I'd also like to add, while the treatment of Aboriginals is certainly regretful (to understate the hell out of it) - let's not try and put the Australians in a unique category. There is not a single country or people that doesn't have blood on its hands. Ideally in the West, we now know better, but that doesn't make us perfect, and that doesn't mean we don't also criticize and condemn other countries or peoples for their mistreatment of others. Throughout most of history, most of the time there was no afterthought once you wiped out a people.

-edit2-

Since I can't reply to your last comment - why did you change the subject?
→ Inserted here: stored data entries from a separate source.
/-- FDEC writes the output registers and STATUS alone (R125). -/
theorem fdec_eq (s : State) : fdec s = { s with
    dout := (fdec s).dout, fout := (fdec s).fout, bout := (fdec s).bout, cout := (fdec s).cout
    status := (fdec s).status } := by
  unfold fdec
  split
  · conv_lhs => rw [decodeFields_eq]
    conv_rhs => rw [decodeFields_eq]
  · rfl

/-- FDEC of a 42-byte frame decodes the fields in table order (R125). -/
theorem fdec_ok {s : State} (h : s.flen = 42#8) : fdec s = fieldTable.foldl decodeField s := if_pos h

/-- FDEC of any other length is error FLEN (R126). -/
theorem fdec_error {s : State} (h : s.flen ≠ 42#8) : fdec s = s.raiseError .flen noField := if_neg h

theorem fdec_status (s : State) :
    (fdec s).status = if s.flen = 42#8 then s.status else s.status.raise .flen noField := by
  by_cases h : s.flen = 42#8
  · rw [if_pos h, fdec_ok h, decodeFields_eq]
  · rw [if_neg h, fdec_error h]; rfl

/-- The output registers after FDEC of a 42-byte frame: each slot's, from its own field (R125). -/
theorem fdec_outputs {s : State} (h : s.flen = 42#8) (f : Field) (hf : f ∈ fieldTable) :
    match f.slot with
    | .d i => (fdec s).dout[i] = BitVec.ofNat 64 (decodedField s.frame f)
    | .f j => (fdec s).fout[j] = BitVec.ofNat 32 (decodedField s.frame f)
    | .u8 j => (fdec s).bout[j] = BitVec.ofNat 8 (decodedField s.frame f)
    | .u32 => (fdec s).cout = BitVec.ofNat 32 (decodedField s.frame f) := by
  rw [fdec_ok h]
  simp only [fieldTable, List.mem_cons, List.not_mem_nil, or_false] at hf
  rcases hf with rfl | rfl | rfl | rfl | rfl | rfl | rfl | rfl | rfl | rfl | rfl | rfl | rfl | rfl | rfl | rfl | rfl |
    rfl | rfl <;> simp [fieldTable, decodeField, Slot.output]

/-- Every command answers a next state: BTQC has no command that stops (R150). -/
theorem exec_next (i : Instr) (s : State) : ∃ t, exec i s = .next t := by
  cases i <;> exact ⟨_, rfl⟩

/-! ## Any command -/

/-- Every command is one of the five operations of R71. -/
theorem instr_cases (i : Instr) : i = .nop ∨ (∃ w sc f, i = qencOf w sc f) ∨ (∃ w sc f, i = qdecOf w sc f) ∨ i = .fenc ∨ i = .fdec := by
  cases i
  · exact Or.inl rfl
  · exact Or.inr (Or.inl ⟨.w2, _, _, rfl⟩)
  · exact Or.inr (Or.inl ⟨.w3, _, _, rfl⟩)
  · exact Or.inr (Or.inl ⟨.w4, _, _, rfl⟩)
  · exact Or.inr (Or.inr (Or.inl ⟨.w2, _, _, rfl⟩))
  · exact Or.inr (Or.inr (Or.inl ⟨.w3, _, _, rfl⟩))
  · exact Or.inr (Or.inr (Or.inl ⟨.w4, _, _, rfl⟩))
  · simp
  · simp

theorem exec_qenc (w sc f) (s : State) : exec (qencOf w sc f) s = .next (qenc w sc f s) := by cases w <;> rfl

theorem exec_qdec (w sc f) (s : State) : exec (qdecOf w sc f) s = .next (qdec w sc f s) := by cases w <;> rfl

theorem exec_fenc (s : State) : exec .fenc s = .next (fenc s) := rfl
theorem exec_fdec (s : State) : exec .fdec s = .next (fdec s) := rfl

/-- No command writes CTRL, PEND, an input register, RESET or a field of the model's own (R180). -/
theorem exec_keep {i : Instr} {s t : State} (h : exec i s = .next t) :
    t.policy = s.policy ∧ t.pend = s.pend ∧ t.qin = s.qin ∧ t.din = s.din ∧ t.fin = s.fin ∧ t.bin = s.bin ∧
      t.cin = s.cin ∧ t.resetLine = s.resetLine ∧ t.turns = s.turns ∧ t.reads = s.reads ∧ t.draws = s.draws := by
  cases i <;> (simp only [exec, execNop, execQencW2, execQencW3, execQencW4, execQdecW2, execQdecW3, execQdecW4, execFenc, execFdec, Host.Outcome.next.injEq] at h; subst h)
  · simp
  iterate 3 (rw [qenc_eq]; simp)
  iterate 3 simp [qdec]
  · rw [fenc_eq]; simp
  · rw [fdec_eq]; simp
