-- ==== Sys2Proof/Tests/Slice0.lean ====
section
/-! SUPPORT. The model's own tests. Expected values are worked out from the spec's text and from its vectors
(95_test_vectors.md), never from the model. Each `witness_` theorem shows operands and a state that meet every
hypothesis of the statement it is named after. -/

namespace Sys2Proof.Tests

open Sys2Proof.Machine

/-! ## Well-formedness: an ill-formed word for each check of `Legal` (R75, R76), and ill-formed accesses (R52) -/

theorem test_reserved_bits_illegal : Legal 0x00000100#32 = false ∧ Legal 0x80000001#32 = false := by decide

theorem test_reserved_op_illegal : Legal 0x00000005#32 = false ∧ Legal 0x0000000F#32 = false := by decide

theorem test_reserved_width_illegal : Legal 0x00000031#32 = false ∧ Legal 0x00000032#32 = false := by decide

theorem test_selector_bits_illegal :
    Legal 0x00000010#32 = false ∧ Legal 0x00000083#32 = false ∧ Legal 0x00000044#32 = false := by decide

theorem test_illegal_words_rejected_by_name :
    decode 0x80000001#32 = .error .reservedBits ∧ decode 0x00000005#32 = .error .reservedOp ∧
    decode 0x00000031#32 = .error .reservedWidth ∧ decode 0x00000044#32 = .error .selectorBits := by decide

theorem test_accesses_refused :
    (Access.read 0x010 .halfword).refusal = some (.accessSize .halfword) ∧
    (Access.write 0x010 .doubleword 0#32).refusal = some (.accessSize .doubleword) ∧
    (Access.read 0x012 .word).refusal = some (.misaligned 0x012) ∧
    (Access.read 0x200 .word).refusal = some (.outsideWindow 0x200) ∧
    (Access.read (-4) .word).refusal = some (.outsideWindow (-4)) ∧
    (Access.read 0x1FC .word).refusal = none ∧ (Access.read 0 .word).refusal = none := by decide

/-! ## Decoding: words written out bit by bit from R70 to R74: 31:8 = 0, FMT, SSEL, WSEL, OP -/

theorem test_decode_nop : decode 0b00000000000000000000000000000000#32 = .ok .nop := by decide

theorem test_decode_qencW2 : decode 0b00000000000000000000000011000001#32 = .ok (.qencW2 .s1M .f32) := by decide

theorem test_decode_qencW3 : decode 0b00000000000000000000000010010001#32 = .ok (.qencW3 .s100 .f32) := by decide

theorem test_decode_qencW4 : decode 0b00000000000000000000000001100001#32 = .ok (.qencW4 .s1M .f64) := by decide

theorem test_decode_qdecW2 : decode 0b00000000000000000000000000000010#32 = .ok (.qdecW2 .s100 .f64) := by decide

theorem test_decode_qdecW3 : decode 0b00000000000000000000000001010010#32 = .ok (.qdecW3 .s1M .f64) := by decide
Just because someone did something, worse than you have done it, doesn't mean you get away with doing it also.

If your family was First Nation, probably you'd not have as hard a time seeing the similarity that some make in comparing Australia's genocide with those that occurred elsewhere in the world. In fact, systematic eradication of what was considered a 'lesser people' did happen in Australia's past - it was an official government policy for far too long, and in many places in Australia, is still happening. Children are still being taken from their families, never to return.

Its not just the offshore concentration camps.

Your idea that crimes against humanity are only done by those who manifest their violence in an overt manner, is precisely the issue with Australia today. It is getting away with its crimes against humanity, precisely because peoples expectations, as you demonstrate, require a much more violent, overt act before they will respond.

Australia is getting away with it. It has systematised oppression at scale, behind the scenes, with industrial efficiency.

In the meantime, the ADF's support of Saudi Arabia's forces in the campaign in Yemen, against innocent people, remains unreported and out of our focus.